PROBLEM TO WORK ON:
Across these entries, report how many lines include the string "latest", with nothing but the number.

SUPPLIED MATERIAL:
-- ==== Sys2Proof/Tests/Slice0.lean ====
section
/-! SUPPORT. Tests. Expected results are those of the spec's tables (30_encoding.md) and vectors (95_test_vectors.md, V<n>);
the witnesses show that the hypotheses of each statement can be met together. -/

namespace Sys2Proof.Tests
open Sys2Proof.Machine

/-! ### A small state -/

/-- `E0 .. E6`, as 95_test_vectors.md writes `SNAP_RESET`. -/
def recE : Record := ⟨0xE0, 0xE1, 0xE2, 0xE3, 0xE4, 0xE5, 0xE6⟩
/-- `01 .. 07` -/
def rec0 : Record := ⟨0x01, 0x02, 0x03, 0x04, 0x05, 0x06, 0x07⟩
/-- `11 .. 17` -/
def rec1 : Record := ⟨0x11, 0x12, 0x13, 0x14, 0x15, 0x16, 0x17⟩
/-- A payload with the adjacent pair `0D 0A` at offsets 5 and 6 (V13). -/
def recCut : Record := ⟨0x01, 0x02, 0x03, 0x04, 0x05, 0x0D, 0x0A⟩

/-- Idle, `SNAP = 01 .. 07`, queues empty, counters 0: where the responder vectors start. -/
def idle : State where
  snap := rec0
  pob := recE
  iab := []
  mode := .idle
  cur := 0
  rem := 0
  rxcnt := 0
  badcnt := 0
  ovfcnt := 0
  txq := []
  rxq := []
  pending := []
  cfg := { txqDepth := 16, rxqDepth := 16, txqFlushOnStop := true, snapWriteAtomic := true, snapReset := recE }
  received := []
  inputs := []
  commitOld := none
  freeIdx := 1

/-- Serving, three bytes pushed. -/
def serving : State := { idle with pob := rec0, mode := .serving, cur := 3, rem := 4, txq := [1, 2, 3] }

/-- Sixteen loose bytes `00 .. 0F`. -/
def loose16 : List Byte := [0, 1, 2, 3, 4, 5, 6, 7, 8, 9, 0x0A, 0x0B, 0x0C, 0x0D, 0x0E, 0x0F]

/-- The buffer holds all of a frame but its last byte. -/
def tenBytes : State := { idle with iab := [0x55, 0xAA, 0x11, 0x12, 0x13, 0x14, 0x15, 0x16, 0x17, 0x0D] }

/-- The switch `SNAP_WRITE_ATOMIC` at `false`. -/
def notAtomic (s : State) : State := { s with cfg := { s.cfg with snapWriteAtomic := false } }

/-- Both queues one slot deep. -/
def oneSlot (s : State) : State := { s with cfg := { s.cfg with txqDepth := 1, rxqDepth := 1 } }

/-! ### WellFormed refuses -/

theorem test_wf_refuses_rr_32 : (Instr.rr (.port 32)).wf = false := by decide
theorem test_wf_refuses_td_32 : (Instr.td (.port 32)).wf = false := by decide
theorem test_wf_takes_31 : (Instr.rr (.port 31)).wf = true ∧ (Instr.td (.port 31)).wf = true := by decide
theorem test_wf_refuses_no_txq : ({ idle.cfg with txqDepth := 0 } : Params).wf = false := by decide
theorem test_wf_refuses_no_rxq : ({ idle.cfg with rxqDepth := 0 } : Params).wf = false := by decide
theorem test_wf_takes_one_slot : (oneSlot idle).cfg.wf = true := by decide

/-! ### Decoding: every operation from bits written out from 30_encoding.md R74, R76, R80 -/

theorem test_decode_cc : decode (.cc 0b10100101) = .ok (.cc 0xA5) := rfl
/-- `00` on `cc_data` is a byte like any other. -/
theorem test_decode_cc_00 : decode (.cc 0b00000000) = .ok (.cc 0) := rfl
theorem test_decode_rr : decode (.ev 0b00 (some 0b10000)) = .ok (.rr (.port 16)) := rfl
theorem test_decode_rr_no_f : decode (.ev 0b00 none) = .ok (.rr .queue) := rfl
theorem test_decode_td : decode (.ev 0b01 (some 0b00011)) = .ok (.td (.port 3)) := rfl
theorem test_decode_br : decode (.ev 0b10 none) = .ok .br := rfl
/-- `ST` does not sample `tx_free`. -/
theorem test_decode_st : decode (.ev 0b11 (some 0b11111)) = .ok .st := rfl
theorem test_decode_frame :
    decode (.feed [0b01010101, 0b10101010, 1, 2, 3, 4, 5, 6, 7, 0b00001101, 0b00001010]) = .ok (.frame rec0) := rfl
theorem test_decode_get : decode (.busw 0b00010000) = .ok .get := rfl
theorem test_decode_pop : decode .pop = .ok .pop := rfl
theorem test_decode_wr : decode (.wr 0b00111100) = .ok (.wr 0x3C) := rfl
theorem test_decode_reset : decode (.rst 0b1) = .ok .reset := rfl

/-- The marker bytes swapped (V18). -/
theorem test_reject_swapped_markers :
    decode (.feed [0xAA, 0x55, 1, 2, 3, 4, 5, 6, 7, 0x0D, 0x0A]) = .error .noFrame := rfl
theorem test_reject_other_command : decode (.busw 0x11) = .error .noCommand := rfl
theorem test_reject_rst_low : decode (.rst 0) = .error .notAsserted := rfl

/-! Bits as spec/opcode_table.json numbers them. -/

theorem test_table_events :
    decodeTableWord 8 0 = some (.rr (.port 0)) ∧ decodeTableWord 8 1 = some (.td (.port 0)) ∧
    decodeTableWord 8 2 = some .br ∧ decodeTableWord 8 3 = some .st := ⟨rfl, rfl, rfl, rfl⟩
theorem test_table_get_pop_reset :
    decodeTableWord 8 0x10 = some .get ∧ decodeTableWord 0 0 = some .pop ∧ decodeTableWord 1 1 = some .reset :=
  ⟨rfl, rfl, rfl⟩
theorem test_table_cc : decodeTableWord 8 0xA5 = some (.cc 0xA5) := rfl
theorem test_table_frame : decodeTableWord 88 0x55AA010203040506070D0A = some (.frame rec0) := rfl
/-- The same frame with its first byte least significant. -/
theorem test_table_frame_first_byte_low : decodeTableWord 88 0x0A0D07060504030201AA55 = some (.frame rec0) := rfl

...

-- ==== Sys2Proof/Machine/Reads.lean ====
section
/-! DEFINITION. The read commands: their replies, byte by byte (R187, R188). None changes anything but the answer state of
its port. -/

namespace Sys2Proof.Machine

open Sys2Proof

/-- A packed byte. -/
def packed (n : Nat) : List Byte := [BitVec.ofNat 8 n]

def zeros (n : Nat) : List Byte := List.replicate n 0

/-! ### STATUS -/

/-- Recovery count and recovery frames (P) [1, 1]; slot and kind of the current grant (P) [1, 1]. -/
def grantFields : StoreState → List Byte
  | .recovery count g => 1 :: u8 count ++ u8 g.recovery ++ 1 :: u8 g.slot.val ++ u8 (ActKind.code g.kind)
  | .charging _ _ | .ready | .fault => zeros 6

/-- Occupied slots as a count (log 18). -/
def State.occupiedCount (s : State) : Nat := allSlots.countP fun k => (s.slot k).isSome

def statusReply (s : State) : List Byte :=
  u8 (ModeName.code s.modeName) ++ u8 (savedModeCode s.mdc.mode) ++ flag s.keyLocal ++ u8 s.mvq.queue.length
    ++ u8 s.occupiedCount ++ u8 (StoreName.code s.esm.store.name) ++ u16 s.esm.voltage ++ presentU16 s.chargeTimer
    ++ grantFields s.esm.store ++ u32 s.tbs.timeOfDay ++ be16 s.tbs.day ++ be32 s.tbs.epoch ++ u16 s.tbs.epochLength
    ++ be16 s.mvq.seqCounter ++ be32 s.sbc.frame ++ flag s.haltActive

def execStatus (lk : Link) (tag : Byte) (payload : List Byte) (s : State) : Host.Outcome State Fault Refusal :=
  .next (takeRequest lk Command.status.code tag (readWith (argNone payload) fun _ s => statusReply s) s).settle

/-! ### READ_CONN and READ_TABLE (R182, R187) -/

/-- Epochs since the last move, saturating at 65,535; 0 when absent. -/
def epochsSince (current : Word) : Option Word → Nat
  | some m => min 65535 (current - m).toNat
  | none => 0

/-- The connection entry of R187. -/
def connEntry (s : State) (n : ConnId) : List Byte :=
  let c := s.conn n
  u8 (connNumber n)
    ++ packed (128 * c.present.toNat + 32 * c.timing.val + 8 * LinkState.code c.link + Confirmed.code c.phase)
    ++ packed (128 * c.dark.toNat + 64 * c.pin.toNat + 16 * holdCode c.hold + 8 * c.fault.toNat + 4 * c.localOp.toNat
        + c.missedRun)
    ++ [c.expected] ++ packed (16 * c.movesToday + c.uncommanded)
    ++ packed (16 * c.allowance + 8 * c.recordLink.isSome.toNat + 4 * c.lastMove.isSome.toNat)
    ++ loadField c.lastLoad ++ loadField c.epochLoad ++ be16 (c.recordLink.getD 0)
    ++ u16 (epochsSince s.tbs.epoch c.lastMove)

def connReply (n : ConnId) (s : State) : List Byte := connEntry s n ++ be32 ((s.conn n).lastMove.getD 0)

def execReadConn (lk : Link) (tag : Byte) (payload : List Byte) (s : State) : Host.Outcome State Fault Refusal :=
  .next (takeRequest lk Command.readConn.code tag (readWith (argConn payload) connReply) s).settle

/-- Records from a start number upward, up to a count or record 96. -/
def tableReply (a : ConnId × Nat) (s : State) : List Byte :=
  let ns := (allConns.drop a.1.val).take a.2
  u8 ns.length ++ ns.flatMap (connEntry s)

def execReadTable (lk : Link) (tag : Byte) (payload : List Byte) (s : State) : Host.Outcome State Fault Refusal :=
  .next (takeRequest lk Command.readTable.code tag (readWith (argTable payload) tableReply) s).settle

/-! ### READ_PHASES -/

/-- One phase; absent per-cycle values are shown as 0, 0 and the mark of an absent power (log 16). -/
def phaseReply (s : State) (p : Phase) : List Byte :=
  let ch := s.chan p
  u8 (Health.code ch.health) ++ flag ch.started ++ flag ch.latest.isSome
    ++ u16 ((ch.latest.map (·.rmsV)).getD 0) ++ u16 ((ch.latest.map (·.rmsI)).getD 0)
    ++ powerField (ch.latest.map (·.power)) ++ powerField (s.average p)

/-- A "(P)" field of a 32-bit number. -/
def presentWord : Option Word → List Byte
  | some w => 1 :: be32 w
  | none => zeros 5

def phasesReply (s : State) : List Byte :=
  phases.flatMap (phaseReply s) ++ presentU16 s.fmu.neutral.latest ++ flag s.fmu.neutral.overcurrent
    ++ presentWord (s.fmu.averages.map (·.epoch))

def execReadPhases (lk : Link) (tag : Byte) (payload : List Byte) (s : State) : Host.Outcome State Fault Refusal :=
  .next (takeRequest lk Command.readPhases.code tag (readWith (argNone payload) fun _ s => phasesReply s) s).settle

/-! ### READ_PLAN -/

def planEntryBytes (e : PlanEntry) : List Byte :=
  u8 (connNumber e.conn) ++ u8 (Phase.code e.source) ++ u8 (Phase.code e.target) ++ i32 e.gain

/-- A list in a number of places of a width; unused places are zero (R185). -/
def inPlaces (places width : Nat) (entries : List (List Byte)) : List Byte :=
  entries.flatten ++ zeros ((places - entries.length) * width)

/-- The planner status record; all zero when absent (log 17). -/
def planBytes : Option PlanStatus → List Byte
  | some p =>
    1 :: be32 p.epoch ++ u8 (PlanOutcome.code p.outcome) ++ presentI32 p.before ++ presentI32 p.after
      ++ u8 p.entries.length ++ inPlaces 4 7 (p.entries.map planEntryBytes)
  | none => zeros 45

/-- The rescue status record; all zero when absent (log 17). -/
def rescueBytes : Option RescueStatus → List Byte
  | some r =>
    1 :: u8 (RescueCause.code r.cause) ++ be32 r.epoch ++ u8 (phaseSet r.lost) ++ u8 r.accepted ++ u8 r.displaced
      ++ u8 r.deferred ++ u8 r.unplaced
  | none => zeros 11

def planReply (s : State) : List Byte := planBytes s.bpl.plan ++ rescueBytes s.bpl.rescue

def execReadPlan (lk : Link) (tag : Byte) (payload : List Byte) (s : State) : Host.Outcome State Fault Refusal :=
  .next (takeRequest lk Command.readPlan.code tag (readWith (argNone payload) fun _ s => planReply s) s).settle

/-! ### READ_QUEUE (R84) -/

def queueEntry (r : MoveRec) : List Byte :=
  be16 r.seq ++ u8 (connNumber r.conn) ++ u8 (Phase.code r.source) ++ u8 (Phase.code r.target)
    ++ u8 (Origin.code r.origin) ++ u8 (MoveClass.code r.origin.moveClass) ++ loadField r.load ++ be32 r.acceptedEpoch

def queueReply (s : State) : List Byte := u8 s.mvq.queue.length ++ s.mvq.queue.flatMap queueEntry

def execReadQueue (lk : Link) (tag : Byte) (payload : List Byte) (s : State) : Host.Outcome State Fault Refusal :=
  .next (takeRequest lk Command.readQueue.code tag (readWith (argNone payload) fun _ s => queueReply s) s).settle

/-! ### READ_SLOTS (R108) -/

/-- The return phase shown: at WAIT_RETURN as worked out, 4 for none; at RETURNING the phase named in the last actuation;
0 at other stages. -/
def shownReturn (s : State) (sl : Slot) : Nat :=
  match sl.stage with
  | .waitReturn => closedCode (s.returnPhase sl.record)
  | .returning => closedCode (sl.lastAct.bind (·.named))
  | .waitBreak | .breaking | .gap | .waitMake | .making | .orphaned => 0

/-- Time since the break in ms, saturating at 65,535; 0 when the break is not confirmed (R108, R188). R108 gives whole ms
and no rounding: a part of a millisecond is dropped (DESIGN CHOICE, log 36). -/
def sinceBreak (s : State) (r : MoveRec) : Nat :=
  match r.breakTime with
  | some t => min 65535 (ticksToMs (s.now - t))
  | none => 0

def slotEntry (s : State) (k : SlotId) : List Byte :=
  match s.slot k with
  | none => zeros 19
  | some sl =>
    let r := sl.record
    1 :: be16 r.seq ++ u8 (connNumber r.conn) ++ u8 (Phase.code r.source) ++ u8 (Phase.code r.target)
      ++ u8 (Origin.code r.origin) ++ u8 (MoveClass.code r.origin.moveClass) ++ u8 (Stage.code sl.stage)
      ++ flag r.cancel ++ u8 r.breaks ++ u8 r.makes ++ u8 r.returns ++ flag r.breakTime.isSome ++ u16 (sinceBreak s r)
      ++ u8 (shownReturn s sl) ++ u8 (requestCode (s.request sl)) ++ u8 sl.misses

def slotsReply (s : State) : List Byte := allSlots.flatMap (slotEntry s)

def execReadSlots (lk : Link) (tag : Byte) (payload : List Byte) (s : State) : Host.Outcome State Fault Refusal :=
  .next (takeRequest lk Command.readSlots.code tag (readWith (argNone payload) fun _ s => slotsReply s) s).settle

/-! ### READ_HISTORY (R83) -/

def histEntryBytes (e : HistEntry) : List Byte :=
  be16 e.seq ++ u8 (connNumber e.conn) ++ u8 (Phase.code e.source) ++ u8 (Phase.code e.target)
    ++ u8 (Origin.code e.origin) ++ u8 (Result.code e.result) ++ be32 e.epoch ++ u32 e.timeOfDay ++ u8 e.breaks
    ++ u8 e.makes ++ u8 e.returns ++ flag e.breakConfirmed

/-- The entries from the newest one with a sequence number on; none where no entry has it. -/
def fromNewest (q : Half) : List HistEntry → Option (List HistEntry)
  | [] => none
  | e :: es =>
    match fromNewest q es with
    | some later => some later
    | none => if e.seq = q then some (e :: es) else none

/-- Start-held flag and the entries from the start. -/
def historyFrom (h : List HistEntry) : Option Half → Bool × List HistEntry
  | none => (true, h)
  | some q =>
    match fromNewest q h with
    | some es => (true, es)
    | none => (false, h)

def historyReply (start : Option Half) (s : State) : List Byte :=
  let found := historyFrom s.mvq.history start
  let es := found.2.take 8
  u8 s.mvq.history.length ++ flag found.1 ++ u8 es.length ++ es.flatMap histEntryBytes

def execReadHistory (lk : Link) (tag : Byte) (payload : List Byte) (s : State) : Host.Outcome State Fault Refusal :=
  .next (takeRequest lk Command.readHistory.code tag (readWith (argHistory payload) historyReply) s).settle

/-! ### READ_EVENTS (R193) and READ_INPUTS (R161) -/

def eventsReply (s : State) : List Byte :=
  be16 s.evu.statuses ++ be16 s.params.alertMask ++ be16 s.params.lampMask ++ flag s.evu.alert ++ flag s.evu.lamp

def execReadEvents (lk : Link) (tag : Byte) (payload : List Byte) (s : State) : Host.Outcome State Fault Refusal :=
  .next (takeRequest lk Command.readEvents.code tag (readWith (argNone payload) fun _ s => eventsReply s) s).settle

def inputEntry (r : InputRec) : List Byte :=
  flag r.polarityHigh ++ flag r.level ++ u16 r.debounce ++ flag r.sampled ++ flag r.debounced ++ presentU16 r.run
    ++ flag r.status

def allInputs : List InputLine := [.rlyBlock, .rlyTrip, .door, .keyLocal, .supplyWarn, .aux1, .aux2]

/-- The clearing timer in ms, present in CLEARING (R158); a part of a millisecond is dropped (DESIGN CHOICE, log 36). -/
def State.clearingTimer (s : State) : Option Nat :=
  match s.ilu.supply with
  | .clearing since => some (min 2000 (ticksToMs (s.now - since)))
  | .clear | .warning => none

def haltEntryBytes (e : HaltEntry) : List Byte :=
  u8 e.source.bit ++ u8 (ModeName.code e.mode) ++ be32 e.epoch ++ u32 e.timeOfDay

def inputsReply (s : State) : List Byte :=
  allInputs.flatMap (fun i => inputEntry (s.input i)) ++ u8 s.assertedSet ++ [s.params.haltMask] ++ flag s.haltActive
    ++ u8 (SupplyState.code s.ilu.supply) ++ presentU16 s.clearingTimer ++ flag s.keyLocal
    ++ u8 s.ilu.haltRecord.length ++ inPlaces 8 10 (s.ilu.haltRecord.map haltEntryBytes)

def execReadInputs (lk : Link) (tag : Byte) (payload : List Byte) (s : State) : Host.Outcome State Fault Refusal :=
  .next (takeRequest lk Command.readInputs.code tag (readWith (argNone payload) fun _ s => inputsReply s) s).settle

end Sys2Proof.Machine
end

EXERCISE RESULT:
4